For more complicated cases, it may be useful to write a small package on top of zarr to manage authentication. We’d love to hear of your efforts!

Working with array data from a HTTP store

You can work with array data just like you would be array data from a file system store: index it like any other R array. Keep in mind, though, that the data will be fetched over your internet connection so be very judicious in your indexing. Downloading a full array is almost always a bad idea as Zarr arrays tend to be large. In the OME-Zarr example above, there are 532 * 2 * 988 * 256 * 271 = 72930271232 grid points, which expands to about 271GB of integer data in R!

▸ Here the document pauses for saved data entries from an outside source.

def execFadd (h : VHead) (d a b : Operand) (s : State) : Result :=
  elementwise 1 h d [a, b] (fpLane h.mod fun g x y _ => fpAdd g x y) s
def execFsub (h : VHead) (d a b : Operand) (s : State) : Result :=
  elementwise 2 h d [a, b] (fpLane h.mod fun g x y _ => fpSub g x y) s
def execFmul (h : VHead) (d a b : Operand) (s : State) : Result :=
  elementwise 3 h d [a, b] (fpLane h.mod fun g x y _ => fpMul g x y) s
def execFma (h : VHead) (d a b c : Operand) (s : State) : Result :=
  elementwise 4 h d [a, b, c] (fpLane h.mod fun g x y z => fpFma g false false x y z) s
def execFms (h : VHead) (d a b c : Operand) (s : State) : Result :=
  elementwise 5 h d [a, b, c] (fpLane h.mod fun g x y z => fpFma g false true x y z) s
def execFnma (h : VHead) (d a b c : Operand) (s : State) : Result :=
  elementwise 6 h d [a, b, c] (fpLane h.mod fun g x y z => fpFma g true false x y z) s
def execFmin (h : VHead) (d a b : Operand) (s : State) : Result :=
  elementwise 7 h d [a, b] (fpLane h.mod (quiet fun g x y => fpMinMax g false x y)) s
def execFmax (h : VHead) (d a b : Operand) (s : State) : Result :=
  elementwise 8 h d [a, b] (fpLane h.mod (quiet fun g x y => fpMinMax g true x y)) s
def execFabs (h : VHead) (d a : Operand) (s : State) : Result :=
  elementwise 9 h d [a] (fpLane h.mod (quiet fun g x _ => fpSign g false x)) s
def execFneg (h : VHead) (d a : Operand) (s : State) : Result :=
  elementwise 10 h d [a] (fpLane h.mod (quiet fun g x _ => fpSign g true x)) s
def execFrcp (h : VHead) (d a : Operand) (s : State) : Result :=
  elementwise 11 h d [a] (fpLane h.mod fun g x _ _ => fpRcp g x) s
def execFrsq (h : VHead) (d a : Operand) (s : State) : Result :=
  elementwise 12 h d [a] (fpLane h.mod fun g x _ _ => fpRsq g x) s
def execFsqrt (h : VHead) (d a : Operand) (s : State) : Result :=
  elementwise 13 h d [a] (fpLane h.mod fun g x _ _ => fpSqrt g x) s
def execFexp2 (h : VHead) (d a : Operand) (s : State) : Result :=
  elementwise 14 h d [a] (fpLane h.mod fun g x _ _ => fpExp2 g x) s
def execFlog2 (h : VHead) (d a : Operand) (s : State) : Result :=
  elementwise 15 h d [a] (fpLane h.mod fun g x _ _ => fpLog2 g x) s
def execFsig (h : VHead) (d a : Operand) (s : State) : Result :=
  elementwise 16 h d [a] (fpLane h.mod fun g x _ _ => fpSig g x) s
/-- R268: in a packed type both elements must satisfy the condition. -/
def fpLaneCompare (mod : BitVec 4) (a b : BitVec 32) : Bool :=
  let c := (mod.extractLsb' 0 2).toNat
  let half (x : BitVec 32) (i : Nat) : Nat := (x.extractLsb' (16 * i) 16).toNat
  let pair (g : FpFormat) : Bool := fpCompare g c (half a 0) (half b 0) && fpCompare g c (half a 1) (half b 1)
  match (mod.extractLsb' 2 2).toNat with
  | 0 => fpCompare fp32 c a.toNat b.toNat
  | 1 => pair bf16
  | _ => pair fp16
def execFcmp (h : VHead) (pd : Fin 8) (a b : Operand) (s : State) : Result :=
  predEntry h pd [a, b] (fun s =>
    let vs := s.srcLanes h [a, b]
    (bitsOf fun l => fpLaneCompare h.mod (laneAt vs 0 l) (laneAt vs 1 l), s.lanes h.vp)) s
def execFround (h : VHead) (d a : Operand) (s : State) : Result :=
  elementwise 18 h d [a] (fpLane h.mod (quiet fun g x _ => fpRoundInt g (h.mod.extractLsb' 0 2).toNat x)) s
/-- R270, R106. -/
def convertLane (mod : BitVec 4) (a b : BitVec 32) : LaneRes :=
  let toInt (lo hi : Int) : LaneRes :=
    let r := fpToIntSat (fpDecode fp32 a.toNat) lo hi
    (BitVec.ofInt 32 r.1, (if r.2.1 then [(4, false)] else []) ++ if r.2.2 then [(1, false)] else [])
  let narrow (g : FpFormat) : LaneRes :=
    let r0 := fpConvert fp32 g a.toNat
    let r1 := fpConvert fp32 g b.toNat
    (BitVec.ofNat 16 r1.bits ++ BitVec.ofNat 16 r0.bits, resNotes r0 false ++ resNotes r1 true)
  let widen (g : FpFormat) (i : Nat) : LaneRes := (BitVec.ofNat 32 (fpConvert g fp32 (a.extractLsb' (16 * i) 16).toNat).bits, [])
  match mod.toNat with
  | 0x0 => toInt (-(2 ^ 31)) (2 ^ 31 - 1)
  | 0x1 => (BitVec.ofNat 32 (intToFp fp32 a.toInt).bits, [])
  | 0x2 => (BitVec.ofNat 32 (intToFp fp32 a.toNat).bits, [])
  | 0x3 => toInt 0 (2 ^ 32 - 1)
  | 0x4 => narrow bf16
  | 0x5 => widen bf16 0
  | 0x6 => widen bf16 1
  | 0x8 => narrow fp16
  | 0x9 => widen fp16 0
  | _ => widen fp16 1
def execFcvt (h : VHead) (d a b : Operand) (s : State) : Result :=
  elementwise 19 h d (if h.mod = 4#4 ∨ h.mod = 8#4 then [a, b] else [a]) (fun x y _ => convertLane h.mod x y) s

A more intelligent way to download data is to look at the chunking of the array data. From the “axes” array in the “multiscales” attribute we can see that a chunk (the unit of downloading data) is all of the “x” and “y” extent for a single “[z, c, t]” tuple. The most efficient way of downloading the data is then to follow the chunking scheme and download one or a few of the “z”, “c” and “t” values and all of “x” and “y”.